David E. Lubinski, Edgewater, Florida, appellant pro se. Jon Kosich, Greenville, for respondent.
Before: PETERS, P.J., STEIN, McCARTHY and GARRY, JJ.
GARRY, J.
Appeal from an order of the Family Court of Greene County (Tailleur, J.), entered February 22, 2013, which, in a proceeding pursuant to Family Ct. Act article 4, denied respondent's objections to the order of a Support Magistrate.
Petitioner (hereinafter the mother) and respondent (hereinafter the father) are the divorced parents of a son (born in 1993). In 1994, the parties executed a separation agreement which was incorporated, but not merged, into their judgment of divorce. In July 2011, the mother commenced this proceeding seeking an upward modification of child support and alleging that the father had failed to pay health insurance costs and college expenses for the son as required by the agreement. The father separately petitioned for, among other relief, a downward modification of support and reimbursement for alleged past overpayments. Following a hearing, a Support Magistrate issued an order and findings of fact to which the father objected. After Family Court sustained some of his objections, the Support Magistrate issued supplemental findings of fact and an order that, among other things, directed the father to pay specified college expenses and decreased his obligation for health insurance expenses. Family Court denied the father's further objections, and the father appeals.

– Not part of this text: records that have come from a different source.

@[simp] theorem State.setI0_status (w : Word) : (s.setI0 w).status = s.status := rfl
@[simp] theorem State.setI0_errCode (w : Word) : (s.setI0 w).errCode = s.errCode := rfl
@[simp] theorem State.setI0_errInfo (w : Word) : (s.setI0 w).errInfo = s.errInfo := rfl
@[simp] theorem State.setI0_latch (w : Word) : (s.setI0 w).latch = s.latch := rfl
@[simp] theorem State.setI0_arg (w : Word) : (s.setI0 w).arg = s.arg := rfl
@[simp] theorem State.setI0_res (w : Word) : (s.setI0 w).res = { s.res with i0 := w } := rfl
@[simp] theorem State.setI0_cfg (w : Word) : (s.setI0 w).cfg = s.cfg := rfl
@[simp] theorem State.setI0_exclLo (w : Word) : (s.setI0 w).exclLo = s.exclLo := rfl
@[simp] theorem State.setI0_exclHi (w : Word) : (s.setI0 w).exclHi = s.exclHi := rfl
@[simp] theorem State.setI0_snap (w : Word) : (s.setI0 w).snap = s.snap := rfl
@[simp] theorem State.setI0_dbg (w : Word) : (s.setI0 w).dbg = s.dbg := rfl
@[simp] theorem State.setI0_sfCount (w : Word) : (s.setI0 w).sfCount = s.sfCount := rfl
@[simp] theorem State.setI0_sfLen (w : Word) : (s.setI0 w).sfLen = s.sfLen := rfl
@[simp] theorem State.setI0_dbgTlen (w : Word) : (s.setI0 w).dbgTlen = s.dbgTlen := rfl
@[simp] theorem State.setI0_mem (w : Word) : (s.setI0 w).mem = s.mem := rfl
@[simp] theorem State.setI0_agenda (w : Word) : (s.setI0 w).agenda = s.agenda := rfl
@[simp] theorem State.setI0_answer (w : Word) : (s.setI0 w).answer = s.answer := rfl

@[simp] theorem State.setI1_status (w : Word) : (s.setI1 w).status = s.status := rfl
@[simp] theorem State.setI1_errCode (w : Word) : (s.setI1 w).errCode = s.errCode := rfl
@[simp] theorem State.setI1_errInfo (w : Word) : (s.setI1 w).errInfo = s.errInfo := rfl
@[simp] theorem State.setI1_latch (w : Word) : (s.setI1 w).latch = s.latch := rfl
@[simp] theorem State.setI1_arg (w : Word) : (s.setI1 w).arg = s.arg := rfl
@[simp] theorem State.setI1_res (w : Word) : (s.setI1 w).res = { s.res with i1 := w } := rfl
@[simp] theorem State.setI1_cfg (w : Word) : (s.setI1 w).cfg = s.cfg := rfl
@[simp] theorem State.setI1_exclLo (w : Word) : (s.setI1 w).exclLo = s.exclLo := rfl
@[simp] theorem State.setI1_exclHi (w : Word) : (s.setI1 w).exclHi = s.exclHi := rfl
@[simp] theorem State.setI1_snap (w : Word) : (s.setI1 w).snap = s.snap := rfl
@[simp] theorem State.setI1_dbg (w : Word) : (s.setI1 w).dbg = s.dbg := rfl
@[simp] theorem State.setI1_sfCount (w : Word) : (s.setI1 w).sfCount = s.sfCount := rfl
@[simp] theorem State.setI1_sfLen (w : Word) : (s.setI1 w).sfLen = s.sfLen := rfl
@[simp] theorem State.setI1_dbgTlen (w : Word) : (s.setI1 w).dbgTlen = s.dbgTlen := rfl
@[simp] theorem State.setI1_mem (w : Word) : (s.setI1 w).mem = s.mem := rfl
@[simp] theorem State.setI1_agenda (w : Word) : (s.setI1 w).agenda = s.agenda := rfl
@[simp] theorem State.setI1_answer (w : Word) : (s.setI1 w).answer = s.answer := rfl

@[simp] theorem State.setN0_status (x : NUM) : (s.setN0 x).status = s.status := rfl
@[simp] theorem State.setN0_errCode (x : NUM) : (s.setN0 x).errCode = s.errCode := rfl
@[simp] theorem State.setN0_errInfo (x : NUM) : (s.setN0 x).errInfo = s.errInfo := rfl
@[simp] theorem State.setN0_latch (x : NUM) : (s.setN0 x).latch = s.latch := rfl
@[simp] theorem State.setN0_arg (x : NUM) : (s.setN0 x).arg = s.arg := rfl
@[simp] theorem State.setN0_res (x : NUM) : (s.setN0 x).res = { s.res with n0 := x } := rfl
@[simp] theorem State.setN0_cfg (x : NUM) : (s.setN0 x).cfg = s.cfg := rfl
@[simp] theorem State.setN0_exclLo (x : NUM) : (s.setN0 x).exclLo = s.exclLo := rfl
@[simp] theorem State.setN0_exclHi (x : NUM) : (s.setN0 x).exclHi = s.exclHi := rfl
@[simp] theorem State.setN0_snap (x : NUM) : (s.setN0 x).snap = s.snap := rfl
@[simp] theorem State.setN0_dbg (x : NUM) : (s.setN0 x).dbg = s.dbg := rfl
@[simp] theorem State.setN0_sfCount (x : NUM) : (s.setN0 x).sfCount = s.sfCount := rfl
@[simp] theorem State.setN0_sfLen (x : NUM) : (s.setN0 x).sfLen = s.sfLen := rfl
@[simp] theorem State.setN0_dbgTlen (x : NUM) : (s.setN0 x).dbgTlen = s.dbgTlen := rfl
@[simp] theorem State.setN0_mem (x : NUM) : (s.setN0 x).mem = s.mem := rfl
@[simp] theorem State.setN0_agenda (x : NUM) : (s.setN0 x).agenda = s.agenda := rfl
@[simp] theorem State.setN0_answer (x : NUM) : (s.setN0 x).answer = s.answer := rfl

@[simp] theorem State.setN1_status (x : NUM) : (s.setN1 x).status = s.status := rfl
@[simp] theorem State.setN1_errCode (x : NUM) : (s.setN1 x).errCode = s.errCode := rfl
@[simp] theorem State.setN1_errInfo (x : NUM) : (s.setN1 x).errInfo = s.errInfo := rfl
@[simp] theorem State.setN1_latch (x : NUM) : (s.setN1 x).latch = s.latch := rfl
@[simp] theorem State.setN1_arg (x : NUM) : (s.setN1 x).arg = s.arg := rfl
@[simp] theorem State.setN1_res (x : NUM) : (s.setN1 x).res = { s.res with n1 := x } := rfl
@[simp] theorem State.setN1_cfg (x : NUM) : (s.setN1 x).cfg = s.cfg := rfl
@[simp] theorem State.setN1_exclLo (x : NUM) : (s.setN1 x).exclLo = s.exclLo := rfl
@[simp] theorem State.setN1_exclHi (x : NUM) : (s.setN1 x).exclHi = s.exclHi := rfl
@[simp] theorem State.setN1_snap (x : NUM) : (s.setN1 x).snap = s.snap := rfl
@[simp] theorem State.setN1_dbg (x : NUM) : (s.setN1 x).dbg = s.dbg := rfl
@[simp] theorem State.setN1_sfCount (x : NUM) : (s.setN1 x).sfCount = s.sfCount := rfl
@[simp] theorem State.setN1_sfLen (x : NUM) : (s.setN1 x).sfLen = s.sfLen := rfl
@[simp] theorem State.setN1_dbgTlen (x : NUM) : (s.setN1 x).dbgTlen = s.dbgTlen := rfl
@[simp] theorem State.setN1_mem (x : NUM) : (s.setN1 x).mem = s.mem := rfl
@[simp] theorem State.setN1_agenda (x : NUM) : (s.setN1 x).agenda = s.agenda := rfl
@[simp] theorem State.setN1_answer (x : NUM) : (s.setN1 x).answer = s.answer := rfl

@[simp] theorem State.fail_status (e : ErrCode) : (s.fail e).status = s.status.failed := rfl
@[simp] theorem State.fail_errCode (e : ErrCode) : (s.fail e).errCode = e.code := rfl
@[simp] theorem State.fail_errInfo (e : ErrCode) : (s.fail e).errInfo = s.latch := rfl
@[simp] theorem State.fail_latch (e : ErrCode) : (s.fail e).latch = 0#32 := rfl
@[simp] theorem State.fail_arg (e : ErrCode) : (s.fail e).arg = s.arg := rfl
@[simp] theorem State.fail_res (e : ErrCode) : (s.fail e).res = s.res := rfl
@[simp] theorem State.fail_cfg (e : ErrCode) : (s.fail e).cfg = s.cfg := rfl
@[simp] theorem State.fail_exclLo (e : ErrCode) : (s.fail e).exclLo = s.exclLo := rfl
@[simp] theorem State.fail_exclHi (e : ErrCode) : (s.fail e).exclHi = s.exclHi := rfl
@[simp] theorem State.fail_snap (e : ErrCode) : (s.fail e).snap = s.snap := rfl
@[simp] theorem State.fail_dbg (e : ErrCode) : (s.fail e).dbg = s.dbg := rfl
@[simp] theorem State.fail_sfCount (e : ErrCode) : (s.fail e).sfCount = s.sfCount := rfl
@[simp] theorem State.fail_sfLen (e : ErrCode) : (s.fail e).sfLen = s.sfLen := rfl
@[simp] theorem State.fail_dbgTlen (e : ErrCode) : (s.fail e).dbgTlen = s.dbgTlen := rfl
@[simp] theorem State.fail_mem (e : ErrCode) : (s.fail e).mem = s.mem := rfl
@[simp] theorem State.fail_agenda (e : ErrCode) : (s.fail e).agenda = s.agenda := rfl
@[simp] theorem State.fail_answer (e : ErrCode) : (s.fail e).answer = s.answer := rfl

@[simp] theorem State.succeed_status : s.succeed.status = s.status.completed := rfl
@[simp] theorem State.succeed_errCode : s.succeed.errCode = 0#32 := rfl
@[simp] theorem State.succeed_errInfo : s.succeed.errInfo = s.errInfo := rfl
@[simp] theorem State.succeed_latch : s.succeed.latch = 0#32 := rfl
@[simp] theorem State.succeed_arg : s.succeed.arg = s.arg := rfl
@[simp] theorem State.succeed_res : s.succeed.res = s.res := rfl
@[simp] theorem State.succeed_cfg : s.succeed.cfg = s.cfg := rfl
@[simp] theorem State.succeed_exclLo : s.succeed.exclLo = s.exclLo := rfl
@[simp] theorem State.succeed_exclHi : s.succeed.exclHi = s.exclHi := rfl
@[simp] theorem State.succeed_snap : s.succeed.snap = s.snap := rfl
@[simp] theorem State.succeed_dbg : s.succeed.dbg = s.dbg := rfl
@[simp] theorem State.succeed_sfCount : s.succeed.sfCount = s.sfCount := rfl
@[simp] theorem State.succeed_sfLen : s.succeed.sfLen = s.sfLen := rfl
@[simp] theorem State.succeed_dbgTlen : s.succeed.dbgTlen = s.dbgTlen := rfl
@[simp] theorem State.succeed_mem : s.succeed.mem = s.mem := rfl
@[simp] theorem State.succeed_agenda : s.succeed.agenda = s.agenda := rfl
@[simp] theorem State.succeed_answer : s.succeed.answer = s.answer := rfl

@[simp] theorem State.clearForRun_status : s.clearForRun.status = s.status.runCleared := rfl
@[simp] theorem State.clearForRun_errCode : s.clearForRun.errCode = s.errCode := rfl
@[simp] theorem State.clearForRun_errInfo : s.clearForRun.errInfo = s.errInfo := rfl
@[simp] theorem State.clearForRun_latch : s.clearForRun.latch = s.latch := rfl
@[simp] theorem State.clearForRun_arg : s.clearForRun.arg = s.arg := rfl
@[simp] theorem State.clearForRun_res : s.clearForRun.res = s.res := rfl
@[simp] theorem State.clearForRun_cfg : s.clearForRun.cfg = s.cfg := rfl
@[simp] theorem State.clearForRun_exclLo : s.clearForRun.exclLo = s.exclLo := rfl
@[simp] theorem State.clearForRun_exclHi : s.clearForRun.exclHi = s.exclHi := rfl
@[simp] theorem State.clearForRun_snap : s.clearForRun.snap = s.snap := rfl
@[simp] theorem State.clearForRun_dbg : s.clearForRun.dbg = DbgBank.reset := rfl
@[simp] theorem State.clearForRun_sfCount : s.clearForRun.sfCount = 0#32 := rfl
@[simp] theorem State.clearForRun_sfLen : s.clearForRun.sfLen = [] := rfl
@[simp] theorem State.clearForRun_dbgTlen : s.clearForRun.dbgTlen = [] := rfl
@[simp] theorem State.clearForRun_mem : s.clearForRun.mem = ((s.mem.set BufId.out []).set BufId.dbgTone []).set BufId.dbgPre [] := rfl
@[simp] theorem State.clearForRun_agenda : s.clearForRun.agenda = s.agenda := rfl
@[simp] theorem State.clearForRun_answer : s.clearForRun.answer = s.answer := rfl

@[simp] theorem State.clearForSpecial_status : s.clearForSpecial.status = s.status.specialCleared := rfl
@[simp] theorem State.clearForSpecial_errCode : s.clearForSpecial.errCode = s.errCode := rfl
@[simp] theorem State.clearForSpecial_errInfo : s.clearForSpecial.errInfo = s.errInfo := rfl
@[simp] theorem State.clearForSpecial_latch : s.clearForSpecial.latch = s.latch := rfl
@[simp] theorem State.clearForSpecial_arg : s.clearForSpecial.arg = s.arg := rfl
@[simp] theorem State.clearForSpecial_res : s.clearForSpecial.res = s.res := rfl
@[simp] theorem State.clearForSpecial_cfg : s.clearForSpecial.cfg = s.cfg := rfl
@[simp] theorem State.clearForSpecial_exclLo : s.clearForSpecial.exclLo = s.exclLo := rfl
@[simp] theorem State.clearForSpecial_exclHi : s.clearForSpecial.exclHi = s.exclHi := rfl
@[simp] theorem State.clearForSpecial_snap : s.clearForSpecial.snap = s.snap := rfl
@[simp] theorem State.clearForSpecial_dbg : s.clearForSpecial.dbg = s.dbg := rfl
@[simp] theorem State.clearForSpecial_sfCount : s.clearForSpecial.sfCount = s.sfCount := rfl
@[simp] theorem State.clearForSpecial_sfLen : s.clearForSpecial.sfLen = s.sfLen := rfl
@[simp] theorem State.clearForSpecial_dbgTlen : s.clearForSpecial.dbgTlen = s.dbgTlen := rfl
@[simp] theorem State.clearForSpecial_mem : s.clearForSpecial.mem = (s.mem.set BufId.spoE []).set BufId.spoES [] := rfl
@[simp] theorem State.clearForSpecial_agenda : s.clearForSpecial.agenda = s.agenda := rfl
@[simp] theorem State.clearForSpecial_answer : s.clearForSpecial.answer = s.answer := rfl

@[simp] theorem State.resetBlock_status : s.resetBlock.status = State.reset.status := rfl
@[simp] theorem State.resetBlock_errCode : s.resetBlock.errCode = State.reset.errCode := rfl
@[simp] theorem State.resetBlock_errInfo : s.resetBlock.errInfo = State.reset.errInfo := rfl
@[simp] theorem State.resetBlock_latch : s.resetBlock.latch = State.reset.latch := rfl
@[simp] theorem State.resetBlock_arg : s.resetBlock.arg = State.reset.arg := rfl
@[simp] theorem State.resetBlock_res : s.resetBlock.res = State.reset.res := rfl
@[simp] theorem State.resetBlock_cfg : s.resetBlock.cfg = State.reset.cfg := rfl
@[simp] theorem State.resetBlock_exclLo : s.resetBlock.exclLo = State.reset.exclLo := rfl
@[simp] theorem State.resetBlock_exclHi : s.resetBlock.exclHi = State.reset.exclHi := rfl
@[simp] theorem State.resetBlock_snap : s.resetBlock.snap = State.reset.snap := rfl
@[simp] theorem State.resetBlock_dbg : s.resetBlock.dbg = State.reset.dbg := rfl
@[simp] theorem State.resetBlock_sfCount : s.resetBlock.sfCount = State.reset.sfCount := rfl
@[simp] theorem State.resetBlock_sfLen : s.resetBlock.sfLen = State.reset.sfLen := rfl
@[simp] theorem State.resetBlock_dbgTlen : s.resetBlock.dbgTlen = State.reset.dbgTlen := rfl
@[simp] theorem State.resetBlock_mem : s.resetBlock.mem = State.reset.mem := rfl
@[simp] theorem State.resetBlock_agenda : s.resetBlock.agenda = s.agenda := rfl
@[simp] theorem State.resetBlock_answer : s.resetBlock.answer = s.answer := rfl

@[simp] theorem State.refuse_status : s.refuse.status = s.status.violated := rfl
@[simp] theorem State.refuse_errCode : s.refuse.errCode = s.errCode := rfl
@[simp] theorem State.refuse_errInfo : s.refuse.errInfo = s.errInfo := rfl
@[simp] theorem State.refuse_latch : s.refuse.latch = s.latch := rfl
@[simp] theorem State.refuse_arg : s.refuse.arg = s.arg := rfl
@[simp] theorem State.refuse_res : s.refuse.res = s.res := rfl
@[simp] theorem State.refuse_cfg : s.refuse.cfg = s.cfg := rfl
@[simp] theorem State.refuse_exclLo : s.refuse.exclLo = s.exclLo := rfl
@[simp] theorem State.refuse_exclHi : s.refuse.exclHi = s.exclHi := rfl
@[simp] theorem State.refuse_snap : s.refuse.snap = s.snap := rfl
@[simp] theorem State.refuse_dbg : s.refuse.dbg = s.dbg := rfl
@[simp] theorem State.refuse_sfCount : s.refuse.sfCount = s.sfCount := rfl
@[simp] theorem State.refuse_sfLen : s.refuse.sfLen = s.sfLen := rfl
@[simp] theorem State.refuse_dbgTlen : s.refuse.dbgTlen = s.dbgTlen := rfl
@[simp] theorem State.refuse_mem : s.refuse.mem = s.mem := rfl
@[simp] theorem State.refuse_agenda : s.refuse.agenda = s.agenda := rfl
@[simp] theorem State.refuse_answer : s.refuse.answer = s.answer := rfl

The father first contends that Family Court erred in several respects in determining his obligation to contribute to the son's college expenses. The parties' agreement contains a “cap” provision; each party is required to contribute to the son's undergraduate college costs in an amount not to exceed half of the cost of tuition, room and board at a college or university that is part of the State University of New York (hereinafter SUNY). The agreement further provides that the son must apply to “the said college or university” for all possible grants, scholarships and financial aid before either party is obliged to pay any college costs. The son applied for and obtained financial aid from the private college where he enrolled in September 2011, as well as an outside scholarship. However, the father contends that the agreement required the son to apply to a SUNY institution for financial aid, and that as he did not do so, the father has no obligation to contribute anything toward his expenses. We disagree.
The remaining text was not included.